Food & beverage manufacturing

Energy is an ingredient too. Treat it like one.

In food and beverage manufacturing, margins are thin, processes are unforgiving, and the cost of getting anything wrong is immediate. A batch lost to a power cut. Refrigeration failing overnight. A sterilisation cycle interrupted mid-run. 

Energy isn’t an overhead you manage once a year. It runs through every hour of production.

Yet most food and beverage manufacturing businesses still treat energy as a fixed cost. They absorb it, and hope the next bill isn’t worse than the last.

The businesses pulling ahead are doing something different: they’re taking control.
 

Bastidarra Artisan Dairy

Why energy hits food and beverage manufacturing harder than most

The sector consumes 30% of global energy which reflects just how demanding the underlying processes are. Refrigeration, cooking, sterilisation, packaging, water treatment: none pause between shifts, and none are optional.

What makes it particularly challenging is the combination of scale and inflexibility.

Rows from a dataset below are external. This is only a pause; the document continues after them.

def magCode (m : MagId) : Byte :=
  match m.printer, m.stock with
  | .p1, .ticket => 1 | .p1, .coupon => 2 | .p2, .ticket => 3 | .p2, .coupon => 4
  | .p3, .ticket => 5 | .p3, .coupon => 6 | .p4, .ticket => 7 | .p4, .coupon => 8

def pageCode : Page → Byte
  | .zero => 0 | .one => 1

def cursorModeCode : CursorMode → Byte
  | .sequential => 1 | .random => 2

def latchPartCode : LatchPart → Byte
  | .tallies => 1 | .state => 2 | .both => 3

def latchResultCode : LatchResult → Byte
  | .latched => 1 | .kept => 2

def resolutionCode : Resolution → Byte
  | .issued => 1 | .spoiled => 2

def testResultCode : TestResult → Byte
  | .all => 1 | .some => 2 | .none => 3

def jobStateCode : JobState → Byte
  | .queued => 1 | .staged => 2 | .feeding => 3 | .printing => 4 | .delivering => 5 | .inDoubt => 6

def stageCode : Stage → Byte
  | .staged => 1 | .feeding => 2 | .printing => 3 | .delivering => 4

def magStateCode : MagState → Byte
  | .empty => 1 | .pending => 2 | .active => 3 | .held _ => 4 | .discrepant => 5 | .exhausted => 6

def holdReasonCode : HoldReason → Byte
  | .opened => 1 | .office => 2 | .restart => 3 | .noProgress => 4

/-- The hold reason of a magazine state; absent outside HELD. -/
def holdReasonByte : MagState → Byte
  | .held r => holdReasonCode r
  | .empty | .pending | .active | .discrepant | .exhausted => 255

def faultKindCode : FaultKind → Byte
  | .feedJam => 1 | .exitJam => 2 | .headFault => 3 | .coverOpen => 4

def printerStateCode : PrinterState → Byte
  | .offline => 1 | .ready => 2 | .faulted _ => 3 | .withdrawn => 4

/-- The fault kind of a printer state; absent outside FAULTED. -/
def faultKindByte : PrinterState → Byte
  | .faulted k => faultKindCode k
  | .offline | .ready | .withdrawn => 255

def recordKindCode : RecordKind → Byte
  | .printer k => faultKindCode k
  | .sightMismatch => 5 | .magazineDiscrepant => 6 | .magazineOpened => 7 | .noResponse => 8 | .noProgress => 9
  | .restart => 10 | .retentionLost => 11

def recordStateCode : RecordState → Byte
  | .capturing => 1 | .opened => 2 | .acknowledged => 3

def startCauseCode : StartCause → Byte
  | .power => 1 | .office => 2

def dispositionCode : Disposition → Byte
  | .spoiled => 1 | .inDoubt => 2 | .voided => 3

def excReasonCode : ExcReason → Byte
  | .jam => 1 | .sight => 2 | .noProgress => 3 | .offline => 4 | .restart => 5 | .office => 6 | .void => 7

def missCauseCode : MissCause → Byte
  | .timeout => 1 | .framing => 2 | .check => 3 | .address => 4 | .form => 5

def shiftStateCode : ShiftState → Byte
  | .closed => 1 | .opened => 2 | .closing => 3 | .declaring => 4 | .listWait => 5

def overallCode : Overall → Byte
  | .balanced => 1 | .short => 2 | .over => 3 | .unordered => 4

def tenderResultCode : TenderResult → Byte
  | .balanced => 1 | .short => 2 | .over => 3 | .unordered => 4 | .notDeclared => 5

/-- The kind and qualifier of a trace entry (R194). -/
def traceKindBytes : TraceKind → List Byte
  | .print => [1, 0] | .clear => [2, 0] | .fed => [3, 0] | .printed => [4, 0] | .ejected => [5, 0]
  | .fault k => [6, faultKindCode k] | .magOpen x => [7, stockCode x] | .magClosed x => [8, stockCode x]
  | .miss c => [9, missCauseCode c] | .noResponse => [10, 0] | .timeout g => [11, stageCode g]
  | .emptyShown x => [12, stockCode x]

/-- A cursor list with its parameter (R186). -/
def cursorListBytes : CursorList → List Byte
  | .faultLog => [1, 0] | .exceptions => [2, 0] | .cashUp => [3, 0] | .jobs => [4, 0]
  | .recent w => [5, windowCode w] | .trace p => [6, printerCode p] | .discounts g => [7, pageCode g]

/-- The list code alone (R194). -/
def cursorListCode (l : CursorList) : List Byte := (cursorListBytes l).take 1

/-- A line rate in bit/s. -/
def LinkRate.bitsPerSecond : LinkRate → Nat
  | .b9600 => 9600 | .b19200 => 19200 | .b38400 => 38400 | .b57600 => 57600

def LineRate.bitsPerSecond : LineRate → Nat
  | .b19200 => 19200 | .b38400 => 38400

/-! ### Collections

What is given for each tender, window or stock type comes in the order of its code or number where a rule gives no other: the
model's choice (notes/assumptions 16). -/

def PerTender.bytes (f : α → List Byte) (x : PerTender α) : List Byte := f x.cash ++ f x.card ++ f x.warrant ++ f x.voucher

def PerWindow.bytes (f : α → List Byte) (x : PerWindow α) : List Byte :=
  f x.w1 ++ f x.w2 ++ f x.w3 ++ f x.w4 ++ f x.w5 ++ f x.w6

def PerStock.bytes (f : α → List Byte) (x : PerStock α) : List Byte := f x.ticket ++ f x.coupon

/-! ### Records (R24, R36, R45, R63, R69, R106, R131, R150, R161, R193) -/

/-- One line of a job as QUERY JOB and JOBS give it (R31, R37). -/
def PricedLine.bytes (l : PricedLine) : List Byte :=
  [fareClassCode l.fareClass] ++ num1 l.quantity ++ num3 l.fare ++ num1 l.code ++ num3 l.charge ++ num3 l.amount

/-- What QUERY JOB and JOBS give alike: state, stock type, tender, total, supplement, lines. -/
def Job.commonBytes (j : Job) : List Byte :=
  [jobStateCode j.state, stockCode j.stock, tenderCode j.tender] ++ num3 j.total ++ opt 3 num3 j.supplement ++
    num1 j.lines.length ++ j.lines.flatMap PricedLine.bytes

def optPrinter (p : Option Printer) : List Byte := opt 1 (fun p => [printerCode p]) p

/-- QUERY JOB of an active job (R37). -/
def Job.queryBytes (j : Job) (seq : Nat) : List Byte :=
  j.commonBytes ++ optPrinter j.printer ++ opt 3 num3 j.serial ++ num1 j.retry ++ mark j.referred ++ num1 seq

/-- A record of JOBS (R31). -/
def Job.recordBytes (j : Job) (seq : Nat) : List Byte :=
  j.tag.bytes ++ j.commonBytes ++ mark j.referred ++ [pageCode j.page] ++ optPrinter j.printer ++
    opt 3 num3 j.serial ++ num1 j.retry ++ num1 seq

/-- A record of RECENT (R36). -/
def RecentEntry.bytes (e : RecentEntry) : List Byte :=
  e.tag.bytes ++ [stockCode e.stock] ++ num3 e.serial ++ num3 e.total ++ [tenderCode e.tender] ++ e.issued.bytes ++
    mark e.voided

/-- QUERY JOB of a recent issue, with the state ISSUED (R37). -/
def RecentEntry.queryBytes (e : RecentEntry) : List Byte :=
  [7, stockCode e.stock, tenderCode e.tender] ++ num3 e.total ++ num3 e.serial ++ e.issued.bytes ++ mark e.voided

/-- A record of EXCEPTIONS (R63). -/
def ExcEntry.bytes (e : ExcEntry) : List Byte :=
  [stockCode e.stock] ++ num3 e.serial ++ [dispositionCode e.disposition, excReasonCode e.reason] ++
    opt 2 Tag.bytes e.tag ++ opt 3 num3 e.sighted ++ e.stamp.bytes

/-- A record of TRACE (R106). -/
def TraceEntry.bytes (e : TraceEntry) : List Byte :=
  traceKindBytes e.kind ++ opt 2 Tag.bytes e.tag ++ opt 3 num3 e.serial ++ e.stamp.bytes

/-- A record of FAULT_LOG (R131, R144). -/
def FaultRecord.bytes (r : FaultRecord) : List Byte :=
  bytes2 r.number ++ [recordKindCode r.kind] ++ optPrinter r.printer ++ opt 1 (fun g => [stageCode g]) r.stage ++
    opt 2 Tag.bytes r.tag ++ opt 3 num3 r.serial ++ opt 3 num3 r.sighted ++ opt 1 (fun m => [magCode m]) r.mag ++
    opt 1 (fun c => [startCauseCode c]) r.startCause ++ r.stamp.bytes ++ [recordStateCode r.state] ++
    mark r.ackPending ++ num1 r.target ++ num1 r.snapshot.length ++ r.snapshot.flatMap TraceEntry.bytes

/-- The four fields of a discount entry (R2). -/
def DiscountEntry.bytes (e : DiscountEntry) : List Byte :=
  num2 e.rate ++ [roundingCode e.mode] ++ num3 e.minimum ++ mark e.restricted

/-- The pack fields of a magazine. -/
def packBytes (k : Option Pack) : List Byte := opt 9 (fun k => num3 k.first ++ num3 k.last ++ num3 k.next) k

/-- A magazine record (R45). -/
def Magazine.bytes (r : Magazine) : List Byte :=
  [magStateCode r.state, holdReasonByte r.state] ++ mark r.notSighted ++ packBytes r.pack ++ num2 r.committed ++
    num2 r.counter ++ mark r.sightDue ++ mark r.low

/-- The magazine items of R67, with the remaining count. -/
def Magazine.statusBytes (r : Magazine) : List Byte :=
  [magStateCode r.state, holdReasonByte r.state] ++ mark r.notSighted ++ packBytes r.pack ++
    opt 2 (fun (k : Pack) => num2 (k.last + 1 - k.next)) r.pack ++ num2 r.committed ++ num2 r.counter ++
    mark r.sightDue ++ mark r.low

/-- The pack account (R49): the spoiled and voided items count entries of a list of at most 64 (R63), the others blanks of
a pack of at most 500 (R45), each at the width of R184. -/
def PackAccount.bytes (a : PackAccount) : List Byte :=
  [magCode a.mag, stockCode a.mag.stock, magStateCode a.state] ++ packBytes (some a.pack) ++ num2 a.drawn ++
    num1 a.spoiled ++ num1 a.voided ++ num2 a.issued ++ num2 a.unused ++ mark a.neverSighted

def optStock (k : Option Stock) : List Byte := opt 1 (fun k => [stockCode k]) k
def optTag (t : Option Tag) : List Byte := opt 2 Tag.bytes t
def optStamp (c : Option Stamp) : List Byte := opt 4 Stamp.bytes c

/-- A printer record (R69); the time of last outcome in ms. That a slot's job is carried as its tag alone is the model's
choice (notes/assumptions 16). -/
def PrinterRec.bytes (r : PrinterRec) : List Byte :=
  [printerStateCode r.state, faultKindByte r.state] ++ mark r.returnMark ++ optTag r.staged ++
    optTag (r.current.map (·.tag)) ++ optStock r.lastStock ++ opt 4 (fun t => num4 (10 * t)) r.lastOutcome ++
    num1 r.base ++ num1 r.multiplier ++ num1 r.changeover

/-- The tallies, in the order of R150. -/
def Tallies.bytes (t : Tallies) : List Byte :=
  t.tender.bytes (fun k => num2 k.count) ++ t.tender.bytes (fun k => num4 k.net) ++ num2 t.voidCount ++
    num4 t.voidAmount ++ t.stock.bytes num2 ++ num2 t.referred

/-- The result code of a CASHUP tender and the tender's figures (R193). -/
def CashUpTender.bytes (k : CashUpTender) : List Byte :=
  num2 k.count ++ num4 k.net ++ num4 k.expected ++ opt 4 num4 k.declared ++ optSigned k.variance ++
    [tenderResultCode k.result]

/-- A cash-up record, 107 bytes (R193). -/
def CashUp.bytes (r : CashUp) : List Byte :=
  [windowCode r.window] ++ opt 2 num2 r.clerk ++ bytes2 r.shift ++ optStamp r.openStamp ++ optStamp r.closeStamp ++
    num3 r.float ++ r.tender.bytes CashUpTender.bytes ++ num2 r.voidCount ++ num4 r.voidAmount ++
    r.stock.bytes num2 ++ num2 r.referred ++ r.sticky.bytes ++ [overallCode r.overall] ++ markSet [r.forced, r.collected]

/-- The STATE part of a snapshot (R161). -/
def SnapState.bytes (x : SnapState) : List Byte :=
  [shiftStateCode x.state] ++ opt 2 num2 x.clerk ++ num3 x.float ++ optStamp x.openStamp ++ optStamp x.closeStamp ++
    num1 x.active ++ mark x.ended ++ mark x.forced ++ opt 1 num1 x.waitPosition

/-- A snapshot (R161). -/
def Snapshot.bytes (x : Snapshot) : List Byte :=
  [windowCode x.window] ++ bytes2 x.shift ++ x.stamp.bytes ++ [latchPartCode x.part] ++
    (x.tallies.map fun t => t.1.bytes ++ t.2.bytes).getD [] ++ (x.state.map SnapState.bytes).getD []

def Tolerance.bytes (t : Tolerance) : List Byte := signed4 t.low ++ signed4 t.high ++ mark t.required

def Route.bytes (r : Route) : List Byte := [printerCode r.home] ++ optPrinter r.alternate

/-! ### STATUS (R87, R107, R144, R163, R175, R188) -/

def QueueFlags.bytes (f : QueueFlags) : List Byte := markSet [f.empty, f.half, f.full]

def DeviceView.bytes (v : DeviceView) : List Byte :=
  v.clock.bytes ++ num2 v.linkRate.bitsPerSecond ++ num2 v.lineRate.bitsPerSecond ++ [pageCode v.page] ++
    num1 v.voidPeriod ++ num1 v.lead ++ num1 v.active ++ v.flags.bytes ++
    v.windows.bytes fun x => num1 x.1 ++ num1 x.2

def PrinterView.bytes (v : PrinterView) : List Byte :=
  [printerStateCode v.state, faultKindByte v.state] ++ mark v.returnMark ++ optTag v.staged ++
    opt 3 (fun (x : Tag × JobState) => x.1.bytes ++ [jobStateCode x.2]) v.current ++ optStock v.lastStock ++
    num1 v.base ++ num1 v.multiplier ++ num1 v.changeover ++ num2 v.waitLeft

def PendingView.bytes : PendingView → List Byte
  | .none => [0] ++ absent 2
  | .print t => [1] ++ t.bytes
  | .clear => [2] ++ absent 2

/-- The line items of the PRINTER section (R107). The line rate as the first of them is the model's choice
(notes/assumptions 16). -/
def LineView.bytes (v : LineView) : List Byte :=
  num2 v.rate.bitsPerSecond ++ v.pendingCmd.bytes ++ [v.lastTaken.setWidth 8] ++ mark v.synced ++ num1 v.misses ++
    opt 2 (fun (x : Marks) => [x.marks, x.latched]) v.lastMarks ++ num1 v.ringLength

/-- The settings and counts of a stock type (R67). Three bytes for the spoiled and voided counts, which R184 gives no width,
are the model's choice (notes/assumptions 16). -/
def StockSettings.bytes (k : StockSettings) : List Byte :=
  num2 k.reload ++ opt 2 num2 k.pendingReload ++ num2 k.threshold ++ num3 k.spoiled ++ num3 k.voided

def StockView.bytes (v : StockView) : List Byte :=
  v.settings.bytes StockSettings.bytes ++ num1 v.entries ++ num1 v.reservations ++ num1 v.free

def FaultsView.bytes (v : FaultsView) : List Byte :=
  num1 v.records ++ num1 v.capturing ++ num1 v.opened ++ num1 v.acknowledged ++ num1 v.marked ++ mark v.overrun ++
    num1 v.lead ++ bytes2 v.nextNumber

/-- What both forms of STATUS give of a window (R163, R165). That the declaration-ended mark, which both rules name, is carried
once, at its place in R163, is the model's choice (notes/assumptions 16). -/
def ShiftView.bytes (v : ShiftView) : List Byte :=
  [shiftStateCode v.state] ++ bytes2 v.number ++ opt 2 num2 v.clerk ++ num3 v.float ++ optStamp v.openStamp ++
    num1 v.active ++ v.tallies.bytes ++ v.sticky.bytes ++ mark v.ended ++ flagBytes v.flags ++ num3 v.limit ++
    v.staged.bytes (opt 4 num4) ++ v.declared.bytes (opt 4 num4)

/-- The WINDOW section (R163, R165, R188). The place of the staged and declared values, after the limit and before the forced
mark, is the model's choice (notes/assumptions 16). -/
def WindowView.bytes (v : WindowView) : List Byte :=
  v.shift.bytes ++ mark v.forced ++ optStamp v.closeStamp ++ num1 v.waitOrder.length ++ v.waitOrder.map windowCode ++
    mark v.latched

/-- The CASHUP section (R175, R188). The order of the tolerance rows, CASH, CARD, WARRANT, VOUCHER, and that of the waiting
windows, by their places in the wait order and each led by its window number, are the model's choice (notes/assumptions
16). -/
def CashUpView.bytes (v : CashUpView) : List Byte :=
  num1 v.records ++ num1 v.uncollected ++ num1 v.waiting.length ++
    (v.waiting.flatMap fun x => [windowCode x.1] ++ num1 x.2.1 ++ [overallCode x.2.2]) ++
    v.tolerance.bytes Tolerance.bytes

/-- The low marks of one of the window's printers (R62). One byte with bit 0 for TICKET and bit 1 for COUPON is the model's
choice (notes/assumptions 16). -/
def PrinterBrief.lowBytes (b : PrinterBrief) : List Byte := markSet [b.lowTicket, b.lowCoupon]
/-- Number, state and fault kind of one of the window's printers. -/
def PrinterBrief.bytes (b : PrinterBrief) : List Byte :=
  [printerCode b.printer, printerStateCode b.state, faultKindByte b.state]

def WindowStatus.bytes (v : WindowStatus) : List Byte :=
  num1 v.active ++ num1 v.load ++ mark v.full ++ v.home.lowBytes ++ opt 1 PrinterBrief.lowBytes v.alternate ++
    v.home.bytes ++ opt 3 PrinterBrief.bytes v.alternate ++ mark v.noPrinter ++ v.shift.bytes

Energy needs can shift with the seasons. Production peaks before major holidays, while demand drops in quieter periods. Yet the infrastructure runs continuously.
When prices spike, manufacturers in other sectors can sometimes defer activity. In food and beverage manufacturing, the production clock keeps running.

But they have one major advantage: they are perfectly suited for solar systems.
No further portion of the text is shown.